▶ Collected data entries
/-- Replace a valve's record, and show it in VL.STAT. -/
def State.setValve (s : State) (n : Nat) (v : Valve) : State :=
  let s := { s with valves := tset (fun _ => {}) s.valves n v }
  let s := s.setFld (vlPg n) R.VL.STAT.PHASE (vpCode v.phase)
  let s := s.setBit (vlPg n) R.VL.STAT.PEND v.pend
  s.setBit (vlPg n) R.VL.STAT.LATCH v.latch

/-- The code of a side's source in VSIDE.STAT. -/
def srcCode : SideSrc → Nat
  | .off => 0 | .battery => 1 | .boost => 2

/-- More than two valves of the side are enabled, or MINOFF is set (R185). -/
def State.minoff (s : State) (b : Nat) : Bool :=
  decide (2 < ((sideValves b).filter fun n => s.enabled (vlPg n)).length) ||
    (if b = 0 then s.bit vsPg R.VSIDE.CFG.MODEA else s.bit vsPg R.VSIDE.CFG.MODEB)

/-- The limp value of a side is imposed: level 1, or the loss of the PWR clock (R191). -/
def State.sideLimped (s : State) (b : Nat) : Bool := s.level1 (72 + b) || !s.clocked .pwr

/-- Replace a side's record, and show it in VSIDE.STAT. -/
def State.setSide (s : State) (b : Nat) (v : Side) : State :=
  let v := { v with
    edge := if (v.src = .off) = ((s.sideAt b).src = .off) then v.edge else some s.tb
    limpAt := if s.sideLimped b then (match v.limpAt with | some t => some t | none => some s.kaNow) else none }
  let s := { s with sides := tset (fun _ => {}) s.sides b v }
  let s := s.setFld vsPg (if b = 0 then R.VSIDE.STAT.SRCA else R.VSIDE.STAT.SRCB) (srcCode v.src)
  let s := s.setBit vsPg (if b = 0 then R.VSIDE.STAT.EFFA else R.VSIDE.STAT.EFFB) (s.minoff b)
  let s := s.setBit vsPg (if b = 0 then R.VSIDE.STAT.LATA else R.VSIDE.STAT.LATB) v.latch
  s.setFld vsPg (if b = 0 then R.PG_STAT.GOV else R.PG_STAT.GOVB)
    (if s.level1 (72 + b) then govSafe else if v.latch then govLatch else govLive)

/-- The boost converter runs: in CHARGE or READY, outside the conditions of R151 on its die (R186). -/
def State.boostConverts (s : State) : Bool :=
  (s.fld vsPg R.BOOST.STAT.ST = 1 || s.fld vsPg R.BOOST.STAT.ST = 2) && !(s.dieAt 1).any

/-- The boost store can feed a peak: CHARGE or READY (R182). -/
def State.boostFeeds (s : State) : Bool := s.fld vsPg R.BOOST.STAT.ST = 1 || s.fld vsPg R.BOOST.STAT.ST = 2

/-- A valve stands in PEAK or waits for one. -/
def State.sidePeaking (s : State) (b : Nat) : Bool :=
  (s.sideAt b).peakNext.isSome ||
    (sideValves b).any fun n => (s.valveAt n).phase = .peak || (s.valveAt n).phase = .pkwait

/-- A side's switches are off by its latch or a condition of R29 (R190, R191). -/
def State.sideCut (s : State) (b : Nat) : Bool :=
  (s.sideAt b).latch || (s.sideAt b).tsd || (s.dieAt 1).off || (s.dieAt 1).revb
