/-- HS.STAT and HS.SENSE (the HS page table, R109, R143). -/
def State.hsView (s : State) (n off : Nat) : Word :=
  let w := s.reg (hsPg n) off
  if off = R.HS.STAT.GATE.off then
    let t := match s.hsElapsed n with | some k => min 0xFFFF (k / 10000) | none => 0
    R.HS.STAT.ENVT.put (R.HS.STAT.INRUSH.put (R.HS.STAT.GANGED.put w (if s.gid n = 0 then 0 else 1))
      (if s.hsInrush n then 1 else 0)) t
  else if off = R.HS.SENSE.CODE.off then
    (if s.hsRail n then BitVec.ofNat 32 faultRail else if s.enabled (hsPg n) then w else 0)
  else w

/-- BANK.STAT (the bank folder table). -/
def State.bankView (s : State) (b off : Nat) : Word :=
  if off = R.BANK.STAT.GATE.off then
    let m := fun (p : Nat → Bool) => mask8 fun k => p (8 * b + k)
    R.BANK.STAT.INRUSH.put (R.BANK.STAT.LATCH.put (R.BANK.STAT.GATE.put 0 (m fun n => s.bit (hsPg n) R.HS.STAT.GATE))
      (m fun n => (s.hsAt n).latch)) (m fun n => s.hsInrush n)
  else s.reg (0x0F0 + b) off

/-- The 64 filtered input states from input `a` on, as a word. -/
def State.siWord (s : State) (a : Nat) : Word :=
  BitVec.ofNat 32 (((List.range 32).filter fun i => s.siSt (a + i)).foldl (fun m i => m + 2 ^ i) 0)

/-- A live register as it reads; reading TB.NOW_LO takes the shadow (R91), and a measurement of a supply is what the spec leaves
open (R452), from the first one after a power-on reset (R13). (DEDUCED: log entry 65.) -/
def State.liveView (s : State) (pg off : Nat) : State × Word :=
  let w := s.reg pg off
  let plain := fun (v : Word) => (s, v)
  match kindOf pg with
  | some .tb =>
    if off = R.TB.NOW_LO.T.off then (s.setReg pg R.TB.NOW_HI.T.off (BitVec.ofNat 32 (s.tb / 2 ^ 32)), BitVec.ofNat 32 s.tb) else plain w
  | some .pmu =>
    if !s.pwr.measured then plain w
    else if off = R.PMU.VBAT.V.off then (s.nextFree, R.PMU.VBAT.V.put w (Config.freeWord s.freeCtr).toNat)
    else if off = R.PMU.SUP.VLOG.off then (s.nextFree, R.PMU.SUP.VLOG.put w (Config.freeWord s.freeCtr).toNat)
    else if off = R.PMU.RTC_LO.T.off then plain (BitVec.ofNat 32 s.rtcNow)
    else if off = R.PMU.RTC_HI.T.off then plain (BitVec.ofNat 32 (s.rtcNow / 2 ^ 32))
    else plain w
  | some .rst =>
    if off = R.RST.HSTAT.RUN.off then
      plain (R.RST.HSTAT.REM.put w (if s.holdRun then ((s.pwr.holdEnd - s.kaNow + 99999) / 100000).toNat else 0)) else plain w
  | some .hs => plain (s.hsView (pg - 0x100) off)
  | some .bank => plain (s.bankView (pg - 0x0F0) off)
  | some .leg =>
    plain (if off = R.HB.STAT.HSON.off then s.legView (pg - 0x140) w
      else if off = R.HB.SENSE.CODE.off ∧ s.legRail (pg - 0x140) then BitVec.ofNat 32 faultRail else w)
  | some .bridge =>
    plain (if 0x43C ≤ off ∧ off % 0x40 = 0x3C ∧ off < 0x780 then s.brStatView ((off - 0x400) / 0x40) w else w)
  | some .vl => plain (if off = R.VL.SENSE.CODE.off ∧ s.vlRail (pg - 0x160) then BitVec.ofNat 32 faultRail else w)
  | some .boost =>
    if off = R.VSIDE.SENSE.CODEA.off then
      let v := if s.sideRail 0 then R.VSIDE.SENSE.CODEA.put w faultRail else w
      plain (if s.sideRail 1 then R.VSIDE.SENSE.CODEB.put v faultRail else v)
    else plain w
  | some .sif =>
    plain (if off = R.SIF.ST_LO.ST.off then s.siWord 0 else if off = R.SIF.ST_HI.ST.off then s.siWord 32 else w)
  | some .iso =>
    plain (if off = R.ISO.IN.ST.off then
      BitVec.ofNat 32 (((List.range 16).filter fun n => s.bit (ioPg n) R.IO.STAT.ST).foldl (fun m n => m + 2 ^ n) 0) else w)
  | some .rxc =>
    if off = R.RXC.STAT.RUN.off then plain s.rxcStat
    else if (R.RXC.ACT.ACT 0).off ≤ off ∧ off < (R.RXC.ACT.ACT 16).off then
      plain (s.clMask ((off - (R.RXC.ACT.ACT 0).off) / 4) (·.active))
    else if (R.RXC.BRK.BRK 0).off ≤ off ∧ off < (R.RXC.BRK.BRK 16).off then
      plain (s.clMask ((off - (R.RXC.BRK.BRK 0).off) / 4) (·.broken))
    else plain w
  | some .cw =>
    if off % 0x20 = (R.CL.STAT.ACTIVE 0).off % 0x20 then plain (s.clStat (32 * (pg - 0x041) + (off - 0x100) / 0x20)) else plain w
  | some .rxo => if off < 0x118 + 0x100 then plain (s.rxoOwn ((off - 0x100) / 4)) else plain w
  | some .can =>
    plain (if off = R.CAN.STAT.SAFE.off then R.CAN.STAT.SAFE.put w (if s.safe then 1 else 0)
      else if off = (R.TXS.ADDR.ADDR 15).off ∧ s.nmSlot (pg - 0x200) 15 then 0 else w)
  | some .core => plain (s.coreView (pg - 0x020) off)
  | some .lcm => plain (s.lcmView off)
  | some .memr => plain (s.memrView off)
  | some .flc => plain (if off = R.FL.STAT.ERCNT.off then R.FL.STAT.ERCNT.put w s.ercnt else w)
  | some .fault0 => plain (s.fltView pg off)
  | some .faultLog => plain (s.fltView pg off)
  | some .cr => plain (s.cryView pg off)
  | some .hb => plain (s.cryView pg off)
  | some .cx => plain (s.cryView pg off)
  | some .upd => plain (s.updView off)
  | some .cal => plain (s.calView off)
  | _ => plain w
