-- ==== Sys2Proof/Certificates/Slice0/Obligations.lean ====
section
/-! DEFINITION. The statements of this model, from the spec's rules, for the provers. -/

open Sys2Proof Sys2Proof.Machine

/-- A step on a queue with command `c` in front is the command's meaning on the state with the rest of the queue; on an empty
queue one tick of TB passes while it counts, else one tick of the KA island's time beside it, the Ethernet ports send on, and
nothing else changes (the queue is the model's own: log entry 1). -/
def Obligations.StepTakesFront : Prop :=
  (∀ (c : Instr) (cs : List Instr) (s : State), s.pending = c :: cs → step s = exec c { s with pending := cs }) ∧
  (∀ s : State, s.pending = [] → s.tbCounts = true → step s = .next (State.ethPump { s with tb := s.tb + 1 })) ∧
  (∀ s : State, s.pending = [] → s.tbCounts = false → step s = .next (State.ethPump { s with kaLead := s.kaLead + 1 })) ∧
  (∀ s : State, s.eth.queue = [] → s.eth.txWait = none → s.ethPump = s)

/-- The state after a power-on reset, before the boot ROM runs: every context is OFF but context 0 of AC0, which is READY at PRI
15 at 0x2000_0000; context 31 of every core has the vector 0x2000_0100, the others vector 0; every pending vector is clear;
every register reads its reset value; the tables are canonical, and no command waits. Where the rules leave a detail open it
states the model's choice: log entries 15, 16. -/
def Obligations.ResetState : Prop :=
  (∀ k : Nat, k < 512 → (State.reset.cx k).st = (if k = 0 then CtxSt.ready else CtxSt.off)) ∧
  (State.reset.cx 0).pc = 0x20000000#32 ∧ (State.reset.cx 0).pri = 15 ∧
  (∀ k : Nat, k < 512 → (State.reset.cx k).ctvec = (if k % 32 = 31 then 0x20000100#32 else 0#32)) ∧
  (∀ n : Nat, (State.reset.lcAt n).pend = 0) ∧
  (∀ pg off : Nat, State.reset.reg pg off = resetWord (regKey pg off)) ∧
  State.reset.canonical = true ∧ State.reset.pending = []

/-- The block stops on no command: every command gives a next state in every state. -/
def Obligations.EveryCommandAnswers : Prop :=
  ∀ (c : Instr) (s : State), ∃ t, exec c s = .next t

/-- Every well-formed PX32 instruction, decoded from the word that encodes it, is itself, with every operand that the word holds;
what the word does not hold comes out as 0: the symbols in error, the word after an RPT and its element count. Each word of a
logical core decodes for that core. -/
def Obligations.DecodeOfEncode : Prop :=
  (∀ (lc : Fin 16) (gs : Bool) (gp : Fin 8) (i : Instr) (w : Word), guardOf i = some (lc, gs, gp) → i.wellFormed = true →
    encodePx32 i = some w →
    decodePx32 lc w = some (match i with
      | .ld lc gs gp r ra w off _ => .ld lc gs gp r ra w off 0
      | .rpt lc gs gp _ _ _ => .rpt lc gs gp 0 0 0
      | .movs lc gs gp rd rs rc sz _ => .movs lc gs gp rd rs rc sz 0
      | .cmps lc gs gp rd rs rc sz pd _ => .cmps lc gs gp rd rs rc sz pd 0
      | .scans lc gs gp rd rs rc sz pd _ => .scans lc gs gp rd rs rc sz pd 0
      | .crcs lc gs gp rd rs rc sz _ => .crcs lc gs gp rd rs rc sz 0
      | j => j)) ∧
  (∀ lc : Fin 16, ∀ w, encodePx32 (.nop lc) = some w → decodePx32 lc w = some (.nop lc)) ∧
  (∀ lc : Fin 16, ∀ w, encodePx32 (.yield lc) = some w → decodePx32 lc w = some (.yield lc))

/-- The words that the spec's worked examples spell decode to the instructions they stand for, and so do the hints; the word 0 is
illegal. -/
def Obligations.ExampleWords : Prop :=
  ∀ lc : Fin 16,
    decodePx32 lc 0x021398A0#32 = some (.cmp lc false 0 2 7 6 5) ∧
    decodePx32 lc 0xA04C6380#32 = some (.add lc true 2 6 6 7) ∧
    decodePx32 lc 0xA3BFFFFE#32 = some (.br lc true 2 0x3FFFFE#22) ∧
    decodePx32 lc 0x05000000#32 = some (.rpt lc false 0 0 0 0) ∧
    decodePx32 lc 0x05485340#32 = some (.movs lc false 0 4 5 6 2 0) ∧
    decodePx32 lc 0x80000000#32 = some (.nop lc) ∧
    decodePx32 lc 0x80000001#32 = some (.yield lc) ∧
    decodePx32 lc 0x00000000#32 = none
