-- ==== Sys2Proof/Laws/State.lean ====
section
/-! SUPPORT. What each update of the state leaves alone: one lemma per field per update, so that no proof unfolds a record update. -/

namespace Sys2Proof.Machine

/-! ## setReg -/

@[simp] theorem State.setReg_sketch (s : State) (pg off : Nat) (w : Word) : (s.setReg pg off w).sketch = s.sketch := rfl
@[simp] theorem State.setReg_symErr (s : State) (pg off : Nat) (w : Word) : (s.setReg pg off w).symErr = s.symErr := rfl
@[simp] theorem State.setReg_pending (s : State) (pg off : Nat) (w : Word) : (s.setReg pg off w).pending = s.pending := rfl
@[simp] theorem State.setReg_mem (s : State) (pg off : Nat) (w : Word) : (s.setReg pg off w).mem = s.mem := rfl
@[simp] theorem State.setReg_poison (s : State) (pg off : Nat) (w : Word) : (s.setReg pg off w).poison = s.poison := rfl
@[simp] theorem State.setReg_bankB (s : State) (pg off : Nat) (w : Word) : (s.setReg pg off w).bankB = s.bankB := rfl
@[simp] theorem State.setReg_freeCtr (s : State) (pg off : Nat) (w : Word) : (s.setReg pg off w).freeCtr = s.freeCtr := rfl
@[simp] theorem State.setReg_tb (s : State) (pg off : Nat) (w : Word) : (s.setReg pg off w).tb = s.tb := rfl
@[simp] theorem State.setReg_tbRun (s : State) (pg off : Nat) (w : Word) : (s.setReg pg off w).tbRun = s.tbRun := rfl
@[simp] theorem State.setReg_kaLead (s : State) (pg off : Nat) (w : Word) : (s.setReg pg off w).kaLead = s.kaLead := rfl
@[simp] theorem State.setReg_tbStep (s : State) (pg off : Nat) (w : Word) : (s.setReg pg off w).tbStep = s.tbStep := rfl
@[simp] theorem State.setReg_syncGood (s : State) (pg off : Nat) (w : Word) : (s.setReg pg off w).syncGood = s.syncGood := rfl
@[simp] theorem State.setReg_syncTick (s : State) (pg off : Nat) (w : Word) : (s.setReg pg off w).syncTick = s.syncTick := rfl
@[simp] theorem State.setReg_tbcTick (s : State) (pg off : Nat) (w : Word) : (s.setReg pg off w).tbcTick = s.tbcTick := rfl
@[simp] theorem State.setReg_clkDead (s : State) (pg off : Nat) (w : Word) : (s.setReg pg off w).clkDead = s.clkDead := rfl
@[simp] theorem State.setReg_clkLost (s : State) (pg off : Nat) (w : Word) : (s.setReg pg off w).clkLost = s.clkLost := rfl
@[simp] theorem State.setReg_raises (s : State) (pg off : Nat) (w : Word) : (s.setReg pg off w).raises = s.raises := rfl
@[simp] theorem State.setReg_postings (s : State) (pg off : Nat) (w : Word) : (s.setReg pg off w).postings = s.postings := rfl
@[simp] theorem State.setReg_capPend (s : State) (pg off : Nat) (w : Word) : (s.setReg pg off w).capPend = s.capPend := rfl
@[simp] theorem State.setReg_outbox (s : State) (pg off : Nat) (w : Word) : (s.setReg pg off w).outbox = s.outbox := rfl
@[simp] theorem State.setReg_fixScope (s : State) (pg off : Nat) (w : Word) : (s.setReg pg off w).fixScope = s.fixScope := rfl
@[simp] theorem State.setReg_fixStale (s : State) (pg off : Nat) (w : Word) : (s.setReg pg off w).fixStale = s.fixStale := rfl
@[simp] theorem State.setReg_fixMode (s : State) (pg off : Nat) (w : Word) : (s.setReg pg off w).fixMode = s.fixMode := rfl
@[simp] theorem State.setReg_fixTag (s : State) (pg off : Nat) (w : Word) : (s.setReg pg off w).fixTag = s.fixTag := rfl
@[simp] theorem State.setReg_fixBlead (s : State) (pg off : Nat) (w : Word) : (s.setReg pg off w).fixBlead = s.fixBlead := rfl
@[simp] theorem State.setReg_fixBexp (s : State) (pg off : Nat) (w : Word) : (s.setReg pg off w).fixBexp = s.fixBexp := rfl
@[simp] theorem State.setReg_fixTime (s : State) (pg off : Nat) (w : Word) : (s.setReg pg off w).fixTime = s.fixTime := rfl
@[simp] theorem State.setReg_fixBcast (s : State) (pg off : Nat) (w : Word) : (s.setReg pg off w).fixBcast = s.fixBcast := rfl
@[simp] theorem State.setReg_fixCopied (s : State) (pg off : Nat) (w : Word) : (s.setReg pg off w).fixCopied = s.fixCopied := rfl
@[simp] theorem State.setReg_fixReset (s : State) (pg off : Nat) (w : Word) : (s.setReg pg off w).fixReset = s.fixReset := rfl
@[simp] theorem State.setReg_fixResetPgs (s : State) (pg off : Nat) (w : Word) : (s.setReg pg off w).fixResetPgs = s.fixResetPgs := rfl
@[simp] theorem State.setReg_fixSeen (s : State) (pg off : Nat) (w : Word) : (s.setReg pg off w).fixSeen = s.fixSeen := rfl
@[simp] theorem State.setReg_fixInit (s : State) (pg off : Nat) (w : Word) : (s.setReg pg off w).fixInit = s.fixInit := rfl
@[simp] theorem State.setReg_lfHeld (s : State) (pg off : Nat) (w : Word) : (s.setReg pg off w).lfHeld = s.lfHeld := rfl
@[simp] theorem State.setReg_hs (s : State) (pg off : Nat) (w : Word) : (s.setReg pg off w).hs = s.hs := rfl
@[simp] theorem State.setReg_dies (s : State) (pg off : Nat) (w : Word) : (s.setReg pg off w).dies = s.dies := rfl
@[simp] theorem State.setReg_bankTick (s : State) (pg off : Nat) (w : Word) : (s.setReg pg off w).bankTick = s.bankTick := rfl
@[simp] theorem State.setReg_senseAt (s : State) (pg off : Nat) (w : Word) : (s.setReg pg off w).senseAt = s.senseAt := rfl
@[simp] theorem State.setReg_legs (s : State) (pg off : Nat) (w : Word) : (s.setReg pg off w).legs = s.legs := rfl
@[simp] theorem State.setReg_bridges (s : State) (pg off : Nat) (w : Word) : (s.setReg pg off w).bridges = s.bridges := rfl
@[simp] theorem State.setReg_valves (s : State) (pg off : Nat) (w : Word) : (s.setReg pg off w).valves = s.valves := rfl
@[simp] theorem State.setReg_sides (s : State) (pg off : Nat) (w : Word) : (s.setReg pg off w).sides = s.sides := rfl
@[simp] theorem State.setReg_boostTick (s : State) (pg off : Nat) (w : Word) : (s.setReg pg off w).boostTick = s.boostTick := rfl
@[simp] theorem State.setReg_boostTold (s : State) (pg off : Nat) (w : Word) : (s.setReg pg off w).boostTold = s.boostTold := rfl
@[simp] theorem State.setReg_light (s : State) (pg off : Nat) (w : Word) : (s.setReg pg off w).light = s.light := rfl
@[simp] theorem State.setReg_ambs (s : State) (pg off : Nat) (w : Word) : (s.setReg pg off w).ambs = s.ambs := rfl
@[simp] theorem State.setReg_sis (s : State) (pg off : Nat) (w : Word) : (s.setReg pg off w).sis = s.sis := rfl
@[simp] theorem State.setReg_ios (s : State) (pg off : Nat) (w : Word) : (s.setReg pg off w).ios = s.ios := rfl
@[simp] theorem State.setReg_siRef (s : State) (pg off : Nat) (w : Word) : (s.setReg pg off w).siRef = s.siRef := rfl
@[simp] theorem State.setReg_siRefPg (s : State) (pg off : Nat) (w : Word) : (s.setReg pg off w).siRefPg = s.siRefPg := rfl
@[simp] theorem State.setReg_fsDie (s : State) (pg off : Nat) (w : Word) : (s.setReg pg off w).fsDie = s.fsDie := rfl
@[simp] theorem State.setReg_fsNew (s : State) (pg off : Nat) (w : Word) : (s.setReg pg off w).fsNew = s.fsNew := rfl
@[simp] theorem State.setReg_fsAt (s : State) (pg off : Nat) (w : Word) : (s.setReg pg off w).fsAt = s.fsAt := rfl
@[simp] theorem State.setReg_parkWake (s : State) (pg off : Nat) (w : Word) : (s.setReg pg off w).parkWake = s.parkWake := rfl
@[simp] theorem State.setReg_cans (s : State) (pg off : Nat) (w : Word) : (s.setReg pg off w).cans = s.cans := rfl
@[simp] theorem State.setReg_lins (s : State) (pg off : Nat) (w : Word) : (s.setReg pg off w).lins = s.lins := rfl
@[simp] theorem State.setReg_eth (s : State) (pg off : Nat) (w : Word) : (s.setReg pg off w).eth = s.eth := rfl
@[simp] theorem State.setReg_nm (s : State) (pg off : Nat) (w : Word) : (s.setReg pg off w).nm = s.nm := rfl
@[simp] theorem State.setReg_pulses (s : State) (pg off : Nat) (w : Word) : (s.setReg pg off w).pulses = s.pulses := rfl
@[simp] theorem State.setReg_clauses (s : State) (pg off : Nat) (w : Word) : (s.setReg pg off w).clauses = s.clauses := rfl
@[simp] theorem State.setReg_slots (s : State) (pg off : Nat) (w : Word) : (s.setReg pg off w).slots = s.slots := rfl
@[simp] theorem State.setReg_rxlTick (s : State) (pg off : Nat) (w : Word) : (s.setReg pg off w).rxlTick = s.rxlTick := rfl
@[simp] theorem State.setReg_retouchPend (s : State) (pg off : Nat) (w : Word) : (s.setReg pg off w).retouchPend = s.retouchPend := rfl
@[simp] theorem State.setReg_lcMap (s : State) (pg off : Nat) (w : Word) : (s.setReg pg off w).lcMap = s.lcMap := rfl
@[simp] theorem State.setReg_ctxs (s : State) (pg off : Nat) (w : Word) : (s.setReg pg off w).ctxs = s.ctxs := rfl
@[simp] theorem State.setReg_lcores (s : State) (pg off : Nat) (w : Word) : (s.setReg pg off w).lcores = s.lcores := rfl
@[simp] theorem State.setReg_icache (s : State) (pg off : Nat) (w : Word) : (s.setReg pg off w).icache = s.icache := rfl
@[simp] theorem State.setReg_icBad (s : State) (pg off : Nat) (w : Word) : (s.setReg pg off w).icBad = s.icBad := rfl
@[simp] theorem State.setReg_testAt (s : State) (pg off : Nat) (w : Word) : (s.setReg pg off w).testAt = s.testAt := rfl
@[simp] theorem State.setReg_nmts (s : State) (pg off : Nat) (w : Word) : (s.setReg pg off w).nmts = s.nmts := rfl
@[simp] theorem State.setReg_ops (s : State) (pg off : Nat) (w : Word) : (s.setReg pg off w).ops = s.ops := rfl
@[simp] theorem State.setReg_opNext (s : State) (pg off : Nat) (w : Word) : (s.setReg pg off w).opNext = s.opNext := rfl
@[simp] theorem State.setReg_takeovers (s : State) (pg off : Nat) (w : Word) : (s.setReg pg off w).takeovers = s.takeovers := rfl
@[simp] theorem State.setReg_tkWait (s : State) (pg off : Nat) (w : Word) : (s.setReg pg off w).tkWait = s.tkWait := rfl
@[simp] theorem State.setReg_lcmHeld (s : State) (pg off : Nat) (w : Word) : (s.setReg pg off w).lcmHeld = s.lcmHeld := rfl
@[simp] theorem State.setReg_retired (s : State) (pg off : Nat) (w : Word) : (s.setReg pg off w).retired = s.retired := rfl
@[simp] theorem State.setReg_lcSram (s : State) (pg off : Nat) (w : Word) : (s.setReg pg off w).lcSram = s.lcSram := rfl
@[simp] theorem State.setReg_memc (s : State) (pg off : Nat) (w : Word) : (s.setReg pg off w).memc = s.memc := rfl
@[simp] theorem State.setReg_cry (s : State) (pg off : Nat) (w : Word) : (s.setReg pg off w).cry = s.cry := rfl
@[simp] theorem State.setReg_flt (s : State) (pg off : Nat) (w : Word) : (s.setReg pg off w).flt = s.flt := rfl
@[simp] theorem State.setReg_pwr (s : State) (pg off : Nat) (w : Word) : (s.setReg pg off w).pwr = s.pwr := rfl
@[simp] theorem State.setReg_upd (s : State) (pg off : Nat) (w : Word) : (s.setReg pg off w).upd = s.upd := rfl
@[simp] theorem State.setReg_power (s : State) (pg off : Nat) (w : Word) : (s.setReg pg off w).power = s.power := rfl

▶ WORK ITEM
Report only the number of lines above that contain "phase".

▶ REPLY
2